Strategy: Let’s Go Round Again

We concluded November with a masterclass from Uri to recap what he’d previously taught us about creative strategy.

As a concept, it might not be rocket science to a lot of people, but when you are a Creative, thinking strategically doesn’t always come naturally – we always want to get to generating the ideas as soon as we can! After all, that’s the fun part.

However, as Uri rightly says, ‘you have to do the work, before the work’. You might come up with some great ideas, but without some strategic thinking to guide your creative process, you can end up way off of the brief, or worse, with something cliche and obvious.

So, how do we go about strategic thinking as a Creative? Here’s a summary of Uri’s class:

Always start your strategic research with questions. Without being inquisitive, you’re unlikely to get past surface-level thinking. Before even beginning to formulate strategy, you need to understand some fundamental things about the client. The King’s Planning loop helps direct questioning and guide towards relevant territory. The loop consists of the following questions;

  • Where are they currently?
  • Why are they there?
  • Where could they be?
  • How could they get there?
  • Are they getting there?

The heart of strategy lies in the fourth question – HOW – but the ‘there’ doesn’t come unless you answer the first three questions to begin with.

By being inquisitive in this way, the goal is to seek out territory where the interesting ideas are. 

However, it is not a linear process like a lot of people think; explore → plan → create. It is a never-ending cycle of testing and revising. In the real world, the path of creating a strategy is actually another loop: explore → plan → create → test → learn – then back to exploring to repeat the cycle again. This process helps to refine and distil ideas down to their purest form – and this is where the gold is.

So, we do the research, and find something interesting around which to formulate a strategy. How do we know whether that strategy is actually any good?

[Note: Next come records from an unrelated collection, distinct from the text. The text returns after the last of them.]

-- ==== Sys2Proof/Machine/RequestCommands.lean ====
section
/-! DEFINITION. The meanings of the request rows: a complete good frame with the kind of the row reaches the receive buffer, and is
taken as R186 gives (log 2). -/

namespace Sys2Proof.Machine

/-- IDENT (R195): carried out by `carryIdent` when it is taken. -/
def execIdent (tag : Byte) (body : List Byte) (s : State) : Host.Outcome State Fault Refusal :=
  live (acceptFrame { kind := 1#8, tag, body }) s

/-- SET_TIME (R111): carried out by `carrySetTime` when it is taken. -/
def execSetTime (tag : Byte) (body : List Byte) (s : State) : Host.Outcome State Fault Refusal :=
  live (acceptFrame { kind := 2#8, tag, body }) s

/-- TABLE_WRITE (R168, R169): carried out by `carryTableWrite` when it is taken. -/
def execTableWrite (tag : Byte) (body : List Byte) (s : State) : Host.Outcome State Fault Refusal :=
  live (acceptFrame { kind := 3#8, tag, body }) s

/-- TABLE_READ (R170): carried out by `carryTableRead` when it is taken. -/
def execTableRead (tag : Byte) (body : List Byte) (s : State) : Host.Outcome State Fault Refusal :=
  live (acceptFrame { kind := 4#8, tag, body }) s

/-- BANK_CLEAR (R171): carried out by `carryBankClear` when it is taken. -/
def execBankClear (tag : Byte) (body : List Byte) (s : State) : Host.Outcome State Fault Refusal :=
  live (acceptFrame { kind := 5#8, tag, body }) s

/-- BANK_CHECK (R172): carried out by `carryBankCheck` when it is taken. -/
def execBankCheck (tag : Byte) (body : List Byte) (s : State) : Host.Outcome State Fault Refusal :=
  live (acceptFrame { kind := 6#8, tag, body }) s

/-- BANK_SWAP (R175 to R177): carried out by `carryBankSwap` when it is taken. -/
def execBankSwap (tag : Byte) (body : List Byte) (s : State) : Host.Outcome State Fault Refusal :=
  live (acceptFrame { kind := 7#8, tag, body }) s

/-- PLAN_STORE (R178): carried out by `carryPlanStore` when it is taken. -/
def execPlanStore (tag : Byte) (body : List Byte) (s : State) : Host.Outcome State Fault Refusal :=
  live (acceptFrame { kind := 8#8, tag, body }) s

/-- HOUSE_MODE (R77): carried out by `carryHouseMode` when it is taken. -/
def execHouseMode (tag : Byte) (body : List Byte) (s : State) : Host.Outcome State Fault Refusal :=
  live (acceptFrame { kind := 9#8, tag, body }) s

/-- HOUSE_TARGET (R78): carried out by `carryHouseTarget` when it is taken. -/
def execHouseTarget (tag : Byte) (body : List Byte) (s : State) : Host.Outcome State Fault Refusal :=
  live (acceptFrame { kind := 10#8, tag, body }) s

/-- HOUSE_CLEAR (R139): carried out by `carryHouseClear` when it is taken. -/
def execHouseClear (tag : Byte) (body : List Byte) (s : State) : Host.Outcome State Fault Refusal :=
  live (acceptFrame { kind := 11#8, tag, body }) s

/-- HOUSE_SUPPRESS (R140): carried out by `carryHouseSuppress` when it is taken. -/
def execHouseSuppress (tag : Byte) (body : List Byte) (s : State) : Host.Outcome State Fault Refusal :=
  live (acceptFrame { kind := 12#8, tag, body }) s

/-- PUMP_ISOLATE (R54): carried out by `carryPumpIsolate` when it is taken. -/
def execPumpIsolate (tag : Byte) (body : List Byte) (s : State) : Host.Outcome State Fault Refusal :=
  live (acceptFrame { kind := 13#8, tag, body }) s

/-- PUMP_RESTORE (R55): carried out by `carryPumpRestore` when it is taken. -/
def execPumpRestore (tag : Byte) (body : List Byte) (s : State) : Host.Outcome State Fault Refusal :=
  live (acceptFrame { kind := 14#8, tag, body }) s

/-- PUMP_CLEAR (R55): carried out by `carryPumpClear` when it is taken. -/
def execPumpClear (tag : Byte) (body : List Byte) (s : State) : Host.Outcome State Fault Refusal :=
  live (acceptFrame { kind := 15#8, tag, body }) s

/-- STATE_READ (R191): carried out by `carryStateRead` when it is taken. -/
def execStateRead (tag : Byte) (body : List Byte) (s : State) : Host.Outcome State Fault Refusal :=
  live (acceptFrame { kind := 16#8, tag, body }) s

/-- EVENT_READ (R198): carried out by `carryEventRead` when it is taken. -/
def execEventRead (tag : Byte) (body : List Byte) (s : State) : Host.Outcome State Fault Refusal :=
  live (acceptFrame { kind := 17#8, tag, body }) s

/-- RESTART (R196): carried out by `carryRestart` when it is taken. -/
def execRestart (tag : Byte) (body : List Byte) (s : State) : Host.Outcome State Fault Refusal :=
  live (acceptFrame { kind := 18#8, tag, body }) s

/-- UNKNOWN_KIND (R188): a request of a kind that is none of the defined codes; one that is defined is carried out as that
code says (log 2). -/
def execUnknownKind (kind tag : Byte) (body : List Byte) (s : State) : Host.Outcome State Fault Refusal :=
  live (acceptFrame { kind, tag, body }) s

end Sys2Proof.Machine
end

This is the point at which you need to put your black hat on, and think about whether your strategy fits the ‘win conditions of marketing’, being;

  • Does your idea have integrity? If it doesn’t have integrity, people won’t believe it
  • Is it relevant? If it’s not relevant, people won’t relate to it
  • Is it different? If it’s not different, you won’t stand out from your competitors

Unless your strategy ticks all three of these boxes, it will all fall apart when it comes to the next part; coming up with a creative idea.

In doing this, you must consider whether it meets its own ‘win conditions’;

  • Truth
  • Recognition
  • Surprise

Ticking all three of these creates a relevant abruption – this is where you want your idea to be. Something that stands out from the crowd, is relatable, but also has a bit of a twist – a bit of something ‘unexpected’, or for the viewer to ‘work out’ so that they feel engaged by the communication.

Overall, the purpose of creative strategy is to inspire great work;

  • It points you in the right direction
  • It guides you to where the biggest treasure troves are buried

Whilst you can just generate ideas, a strategy helps you identify when you are in the right area. You then need to roam around that space, and try different things – a lot of treasure chests have traps, so you need to keep going until you find the gold.